Pasadena officials offer some rules and advice to help spectators float through the event.

December 29, 2012|By Rick Rojas, Los Angeles Times
  • Ian Day gets some sleep on Colorado Boulevard in Pasadena the night before the 123rd Rose Parade in 2012.
Ian Day gets some sleep on Colorado Boulevard in Pasadena the night before… (Arkasha Stevenson, Los…)

Days before a procession of colorful floats begins rolling through downtown Pasadena, Rose Parade officials have issued some advice for the thousands of spectators expected to crowd the 5.5-mile route Tuesday.

For starters, don't bring tents, sofas or boxes that can be used as seats or stools, all of which are banned. And don't bring fireworks or start a bonfire. Also, officials warned against flinging any projectiles onto the parade route, mentioning tortillas, marshmallows or flowers as examples.

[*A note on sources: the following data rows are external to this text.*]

theorem only_State_perform {Ps : List Piece} {Ks : List RegKind} {s0 : State} (s : State) (die : Nat) (a : Nat) (m :
    Msg) (hK : Only Ps Ks s0 s) (hp : [.out, .freeCtr, .tb, .x0Lost, .mem, .checks, .stores, .fpDirty, .chanPoisoned,
    .guestPresent, .cores, .beds, .hbm, .domains, .ports, .guests, .reqs, .quiesced, .spanLost, .ic, .flog0, .flog1,
    .mbox, .alive, .standby, .hbActive, .hbStandby, .segs, .removing, .keys, .leases, .revocation, .engines, .xfers,
    .zeroing, .lists, .progress, .watchdogs, .sampling, .lampCheck] ⊆ Ps) (hk : RegKind.all ⊆ Ks) : Only Ps Ks s0
    (State.perform s die a m) := by
  unfold State.perform
  repeat' first
    | with_reducible assumption | exact List.Subset.trans (by decide +kernel) hp
    | exact List.Subset.trans (by decide +kernel) hk | with_reducible apply only_State_accessError
    | with_reducible apply only_State_reply | with_reducible apply only_State_sendRsp
    | with_reducible apply only_State_serveAdd | with_reducible apply only_State_serveRead
    | with_reducible apply only_State_serveWrite | dsimp only | split

theorem only_State_serve {Ps : List Piece} {Ks : List RegKind} {s0 : State} (s : State) (die : Nat) (m : Msg) (hK :
    Only Ps Ks s0 s) (hp : [.out, .freeCtr, .tb, .x0Lost, .mem, .checks, .stores, .fpDirty, .chanPoisoned,
    .guestPresent, .cores, .beds, .hbm, .domains, .ports, .guests, .reqs, .quiesced, .spanLost, .ic, .flog0, .flog1,
    .mbox, .alive, .standby, .hbActive, .hbStandby, .segs, .removing, .keys, .leases, .revocation, .engines, .xfers,
    .zeroing, .lists, .progress, .watchdogs, .sampling, .lampCheck] ⊆ Ps) (hk : RegKind.all ⊆ Ks) : Only Ps Ks s0
    (State.serve s die m) := by
  unfold State.serve
  repeat' first
    | with_reducible assumption | exact List.Subset.trans (by decide +kernel) hp
    | exact List.Subset.trans (by decide +kernel) hk | with_reducible apply only_State_lostMsg
    | with_reducible apply only_State_perform | with_reducible apply only_State_reply
    | with_reducible apply only_State_toGuest | split

theorem only_State_sink {Ps : List Piece} {Ks : List RegKind} {s0 : State} (s : State) (m : Msg) (hK : Only Ps Ks s0
    s) (hp : [.out, .ports, .guests, .reqs, .ic, .flog0, .flog1, .mbox, .lists] ⊆ Ps) (hk : [.fabStat, .fabDiscard,
    .ctrVal] ⊆ Ks) : Only Ps Ks s0 (State.sink s m) := by
  unfold State.sink
  repeat' first
    | with_reducible assumption | exact List.Subset.trans (by decide +kernel) hp
    | exact List.Subset.trans (by decide +kernel) hk | with_reducible apply only_State_deliverRsp
    | with_reducible apply only_State_toGuest | split

theorem only_State_arrive {Ps : List Piece} {Ks : List RegKind} {s0 : State} (s : State) (die : Nat) (m : Msg) (hK :
    Only Ps Ks s0 s) (hp : [.out, .freeCtr, .tb, .x0Lost, .mem, .checks, .stores, .fpDirty, .chanPoisoned,
    .guestPresent, .cores, .beds, .hbm, .domains, .ports, .guests, .reqs, .quiesced, .spanLost, .ic, .flog0, .flog1,
    .mbox, .alive, .standby, .hbActive, .hbStandby, .segs, .removing, .keys, .leases, .revocation, .engines, .xfers,
    .zeroing, .lists, .progress, .watchdogs, .sampling, .lampCheck] ⊆ Ps) (hk : RegKind.all ⊆ Ks) : Only Ps Ks s0
    (State.arrive s die m) := by
  unfold State.arrive
  repeat' first
    | with_reducible assumption | exact List.Subset.trans (by decide +kernel) hp
    | exact List.Subset.trans (by decide +kernel) hk | with_reducible apply only_State_lostMsg
    | with_reducible apply only_State_sendOut | with_reducible apply only_State_serve
    | with_reducible apply only_State_sink | dsimp only | split

theorem only_State_guestSends {Ps : List Piece} {Ks : List RegKind} {s0 : State} (s : State) (g : Nat) (m : Msg) (hK :
    Only Ps Ks s0 s) (hp : [.out, .freeCtr, .tb, .x0Lost, .mem, .checks, .stores, .fpDirty, .chanPoisoned,
    .guestPresent, .cores, .beds, .hbm, .domains, .ports, .guests, .reqs, .quiesced, .spanLost, .ic, .flog0, .flog1,
    .mbox, .alive, .standby, .hbActive, .hbStandby, .segs, .removing, .keys, .leases, .revocation, .engines, .xfers,
    .zeroing, .lists, .progress, .watchdogs, .sampling, .lampCheck] ⊆ Ps) (hk : RegKind.all ⊆ Ks) : Only Ps Ks s0
    (State.guestSends s g m) := by
  unfold State.guestSends
  repeat' first
    | with_reducible assumption | exact List.Subset.trans (by decide +kernel) hp | exact hk (RegKind.mem_all _)
    | exact List.Subset.trans (by decide +kernel) hk | with_reducible apply only_State_arrive
    | with_reducible apply only_State_countF | with_reducible apply only_State_emit
    | with_reducible apply only_State_guestAnswered | with_reducible apply only_State_reply | dsimp only | split

theorem only_State_enter {Ps : List Piece} {Ks : List RegKind} {s0 : State} (s : State) (m : Msg) (hK : Only Ps Ks s0
    s) (hp : [.out, .freeCtr, .tb, .x0Lost, .mem, .checks, .stores, .fpDirty, .chanPoisoned, .guestPresent, .cores,
    .beds, .hbm, .domains, .ports, .guests, .reqs, .quiesced, .spanLost, .ic, .flog0, .flog1, .mbox, .alive, .standby,
    .hbActive, .hbStandby, .segs, .removing, .keys, .leases, .revocation, .engines, .xfers, .zeroing, .lists,
    .progress, .watchdogs, .sampling, .lampCheck] ⊆ Ps) (hk : RegKind.all ⊆ Ks) : Only Ps Ks s0 (State.enter s m) :=
    by
  unfold State.enter
  repeat' first
    | with_reducible assumption | with_reducible apply only_State_arrive | with_reducible apply only_State_guestSends
    | split

theorem only_State_deviceRead {Ps : List Piece} {Ks : List RegKind} {s0 : State} (s : State) (a : Nat) (n : Nat) (hK :
    Only Ps Ks s0 s) (hp : [.out, .freeCtr, .fpDirty, .chanPoisoned, .hbm, .ic, .flog0, .flog1, .mbox] ⊆ Ps) (hk :
    [.bedCe, .bedUe, .bedLastue, .memStat, .memChstat, .memChce, .memChue, .memChpoison, .ctrVal] ⊆ Ks) : Only Ps Ks
    s0 (State.deviceRead s a n) := by
  unfold State.deviceRead
  repeat' first
    | with_reducible assumption | exact List.Subset.trans (by decide +kernel) hp
    | with_reducible apply only_State_bumpFree | with_reducible apply only_State_emit
    | with_reducible apply only_State_serveRead | dsimp only | split

theorem only_State_deviceWrite {Ps : List Piece} {Ks : List RegKind} {s0 : State} (s : State) (a : Nat) (bs : List
    Byte) (hK : Only Ps Ks s0 s) (hp : [.out, .freeCtr, .tb, .x0Lost, .mem, .checks, .stores, .fpDirty, .chanPoisoned,
    .guestPresent, .cores, .beds, .hbm, .domains, .ports, .guests, .reqs, .quiesced, .spanLost, .ic, .flog0, .flog1,
    .mbox, .alive, .standby, .hbActive, .hbStandby, .segs, .removing, .keys, .leases, .revocation, .engines, .xfers,
    .zeroing, .lists, .progress, .watchdogs, .sampling, .lampCheck] ⊆ Ps) (hk : RegKind.all ⊆ Ks) : Only Ps Ks s0
    (State.deviceWrite s a bs) := by
  unfold State.deviceWrite
  repeat' first
    | with_reducible assumption | exact List.Subset.trans (by decide +kernel) hp
    | exact List.Subset.trans (by decide +kernel) hk | with_reducible apply only_State_discardAt
    | with_reducible apply only_State_serveWrite | split

theorem only_State_apRead {Ps : List Piece} {Ks : List RegKind} {s0 : State} (s : State) (ap : Aperture) (n : Nat) (hK
    : Only Ps Ks s0 s) (hp : [.out, .freeCtr, .fpDirty, .chanPoisoned, .hbm, .ports, .guests, .reqs, .ic, .flog0,
    .flog1, .mbox, .lists, .tagCtr] ⊆ Ps) (hk : [.bedCe, .bedUe, .bedLastue, .memStat, .memChstat, .memChce, .memChue,
    .memChpoison, .fabStat, .fabDiscard, .ctrVal] ⊆ Ks) : Only Ps Ks s0 (State.apRead s ap n) := by
  unfold State.apRead
  repeat' first
    | with_reducible assumption | exact List.Subset.trans (by decide +kernel) hp
    | exact List.Subset.trans (by decide +kernel) hk | with_reducible apply only_State_bar0Read
    | with_reducible apply only_State_bar2Read | with_reducible apply only_State_deviceRead | split

theorem only_State_apWrite {Ps : List Piece} {Ks : List RegKind} {s0 : State} (s : State) (ap : Aperture) (bs : List
    Byte) (hK : Only Ps Ks s0 s) (hp : [.out, .freeCtr, .tb, .x0Lost, .boot, .bootRun, .mem, .checks, .stores,
    .fpDirty, .coreState, .towerState, .bankRetired, .chanPoisoned, .guestPresent, .cores, .beds, .hbm, .domains,
    .thermal, .capIo, .capTc, .ports, .guests, .reqs, .quiesced, .spanLost, .ic, .flog0, .flog1, .fatal, .mbox,
    .alive, .standby, .hbActive, .hbStandby, .segs, .removing, .keys, .leases, .revocation, .engines, .xfers,
    .zeroing, .lists, .tagCtr, .progress, .watchdogs, .sampling, .lampCheck] ⊆ Ps) (hk : RegKind.all ⊆ Ks) : Only Ps
    Ks s0 (State.apWrite s ap bs) := by
  unfold State.apWrite
  repeat' first
    | with_reducible assumption | exact List.Subset.trans (by decide +kernel) hp
    | with_reducible apply only_State_bar0Write | with_reducible apply only_State_bar2Write
    | with_reducible apply only_State_deviceWrite | split

theorem only_execRegisterWrite (ap : Aperture) (data : List Byte) (s : State) : ∃ t, execRegisterWrite ap data s =
    .next t ∧ Only [.out, .freeCtr, .tb, .x0Lost, .boot, .bootRun, .mem, .checks, .stores, .fpDirty, .coreState,
    .towerState, .bankRetired, .chanPoisoned, .guestPresent, .cores, .beds, .hbm, .domains, .thermal, .capIo, .capTc,
    .ports, .guests, .reqs, .quiesced, .spanLost, .ic, .flog0, .flog1, .fatal, .mbox, .alive, .standby, .hbActive,
    .hbStandby, .segs, .removing, .keys, .leases, .revocation, .engines, .xfers, .zeroing, .lists, .tagCtr, .progress,
    .watchdogs, .sampling, .lampCheck] RegKind.all s t := by
  refine ⟨_, rfl, ?_⟩
  repeat' first | with_reducible exact Only.refl _ | decide +kernel | with_reducible apply only_State_apWrite

theorem only_execRead (r : ReadReq) (s : State) : ∃ t, execRead r s = .next t ∧ Only [.out, .freeCtr, .tb, .x0Lost,
    .mem, .checks, .stores, .fpDirty, .chanPoisoned, .guestPresent, .cores, .beds, .hbm, .domains, .ports, .guests,
    .reqs, .quiesced, .spanLost, .ic, .flog0, .flog1, .mbox, .alive, .standby, .hbActive, .hbStandby, .segs,
    .removing, .keys, .leases, .revocation, .engines, .xfers, .zeroing, .lists, .tagCtr, .progress, .watchdogs,
    .sampling, .lampCheck] RegKind.all s t := by
  refine ⟨_, rfl, ?_⟩
  repeat' first
    | with_reducible exact Only.refl _ | decide +kernel | with_reducible apply only_State_apRead
    | with_reducible apply only_State_enter | dsimp only | split

theorem only_execAtomicAdd (m : Msg) (s : State) : ∃ t, execAtomicAdd m s = .next t ∧ Only [.out, .freeCtr, .tb,
    .x0Lost, .mem, .checks, .stores, .fpDirty, .chanPoisoned, .guestPresent, .cores, .beds, .hbm, .domains, .ports,
    .guests, .reqs, .quiesced, .spanLost, .ic, .flog0, .flog1, .mbox, .alive, .standby, .hbActive, .hbStandby, .segs,
    .removing, .keys, .leases, .revocation, .engines, .xfers, .zeroing, .lists, .progress, .watchdogs, .sampling,
    .lampCheck] RegKind.all s t := by
  refine ⟨_, rfl, ?_⟩
  repeat' first
    | with_reducible exact Only.refl _ | decide +kernel | with_reducible apply only_State_enter | dsimp only | split

theorem only_execWrite (m : Msg) (s : State) : ∃ t, execWrite m s = .next t ∧ Only [.out, .freeCtr, .tb, .x0Lost,
    .mem, .checks, .stores, .fpDirty, .chanPoisoned, .guestPresent, .cores, .beds, .hbm, .domains, .ports, .guests,
    .reqs, .quiesced, .spanLost, .ic, .flog0, .flog1, .mbox, .alive, .standby, .hbActive, .hbStandby, .segs,
    .removing, .keys, .leases, .revocation, .engines, .xfers, .zeroing, .lists, .progress, .watchdogs, .sampling,
    .lampCheck] RegKind.all s t := by
  refine ⟨_, rfl, ?_⟩
  repeat' first
    | with_reducible exact Only.refl _ | decide +kernel | with_reducible apply only_State_enter | dsimp only | split

theorem only_execWriteNp (m : Msg) (s : State) : ∃ t, execWriteNp m s = .next t ∧ Only [.out, .freeCtr, .tb, .x0Lost,
    .mem, .checks, .stores, .fpDirty, .chanPoisoned, .guestPresent, .cores, .beds, .hbm, .domains, .ports, .guests,
    .reqs, .quiesced, .spanLost, .ic, .flog0, .flog1, .mbox, .alive, .standby, .hbActive, .hbStandby, .segs,
    .removing, .keys, .leases, .revocation, .engines, .xfers, .zeroing, .lists, .progress, .watchdogs, .sampling,
    .lampCheck] RegKind.all s t := by
  refine ⟨_, rfl, ?_⟩
  repeat' first
    | with_reducible exact Only.refl _ | decide +kernel | with_reducible apply only_State_enter | dsimp only | split

theorem only_execFabricFence (m : Msg) (s : State) : ∃ t, execFabricFence m s = .next t ∧ Only [.out, .freeCtr, .tb,
    .x0Lost, .mem, .checks, .stores, .fpDirty, .chanPoisoned, .guestPresent, .cores, .beds, .hbm, .domains, .ports,
    .guests, .reqs, .quiesced, .spanLost, .ic, .flog0, .flog1, .mbox, .alive, .standby, .hbActive, .hbStandby, .segs,
    .removing, .keys, .leases, .revocation, .engines, .xfers, .zeroing, .lists, .progress, .watchdogs, .sampling,
    .lampCheck] RegKind.all s t := by
  refine ⟨_, rfl, ?_⟩
  repeat' first
    | with_reducible exact Only.refl _ | decide +kernel | with_reducible apply only_State_enter | dsimp only | split

theorem only_execDataRsp (m : Msg) (s : State) : ∃ t, execDataRsp m s = .next t ∧ Only [.out, .freeCtr, .tb, .x0Lost,
    .mem, .checks, .stores, .fpDirty, .chanPoisoned, .guestPresent, .cores, .beds, .hbm, .domains, .ports, .guests,
    .reqs, .quiesced, .spanLost, .ic, .flog0, .flog1, .mbox, .alive, .standby, .hbActive, .hbStandby, .segs,
    .removing, .keys, .leases, .revocation, .engines, .xfers, .zeroing, .lists, .progress, .watchdogs, .sampling,
    .lampCheck] RegKind.all s t := by
  refine ⟨_, rfl, ?_⟩
  repeat' first
    | with_reducible exact Only.refl _ | decide +kernel | with_reducible apply only_State_enter | dsimp only | split

theorem only_execAckRsp (m : Msg) (s : State) : ∃ t, execAckRsp m s = .next t ∧ Only [.out, .freeCtr, .tb, .x0Lost,
    .mem, .checks, .stores, .fpDirty, .chanPoisoned, .guestPresent, .cores, .beds, .hbm, .domains, .ports, .guests,
    .reqs, .quiesced, .spanLost, .ic, .flog0, .flog1, .mbox, .alive, .standby, .hbActive, .hbStandby, .segs,
    .removing, .keys, .leases, .revocation, .engines, .xfers, .zeroing, .lists, .progress, .watchdogs, .sampling,
    .lampCheck] RegKind.all s t := by
  refine ⟨_, rfl, ?_⟩
  repeat' first
    | with_reducible exact Only.refl _ | decide +kernel | with_reducible apply only_State_enter | dsimp only | split

theorem only_execErrorRsp (m : Msg) (s : State) : ∃ t, execErrorRsp m s = .next t ∧ Only [.out, .freeCtr, .tb,
    .x0Lost, .mem, .checks, .stores, .fpDirty, .chanPoisoned, .guestPresent, .cores, .beds, .hbm, .domains, .ports,
    .guests, .reqs, .quiesced, .spanLost, .ic, .flog0, .flog1, .mbox, .alive, .standby, .hbActive, .hbStandby, .segs,
    .removing, .keys, .leases, .revocation, .engines, .xfers, .zeroing, .lists, .progress, .watchdogs, .sampling,
    .lampCheck] RegKind.all s t := by
  refine ⟨_, rfl, ?_⟩
  repeat' first
    | with_reducible exact Only.refl _ | decide +kernel | with_reducible apply only_State_enter | dsimp only | split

They offered some other guidelines: Overnight camping is permitted Monday night only, before the parade; the only way to hold onto that prime spot is to stand vigil, which you can begin doing at noon Monday; and no public areas — sidewalks, curbs, gutters, streets — can be cordoned off; and children younger than 18 must be accompanied by an adult on the route between 10 p.m. and 5 a.m.

FULL COVERAGE: 2013 Rose Parade

Those camping overnight, especially children and seniors, should dress in thick layers to guard against the cold. Pets, officials said, are not advised to be included if they are frightened by sudden, loud noises.

And spectators who bring a small grill must make sure it is at least a foot off the ground and kept 25 feet away from buildings and other combustibles. Be sure to have a fire extinguisher and water on hand.

In case of emergency, officials said to call (626) 744-4241 from a cellphone or 911 from a land line and be prepared to give a location.

The 124th Rose Parade — this year's theme: "Oh, the Places You'll Go!" — will begin at 8 a.m. Tuesday at Green Street and Orange Grove Boulevard, continue for two hours at a 2.5-mph pace onto Colorado Boulevard for the longest stretch, and end at Sierra Madre Boulevard and Villa Street.

The weather is expected to be partly cloudy and chilly, with a low of 43 degrees the night before the parade, according to a National Weather Service forecast. That's expected to give way to sunny skies and a high of 60 Tuesday.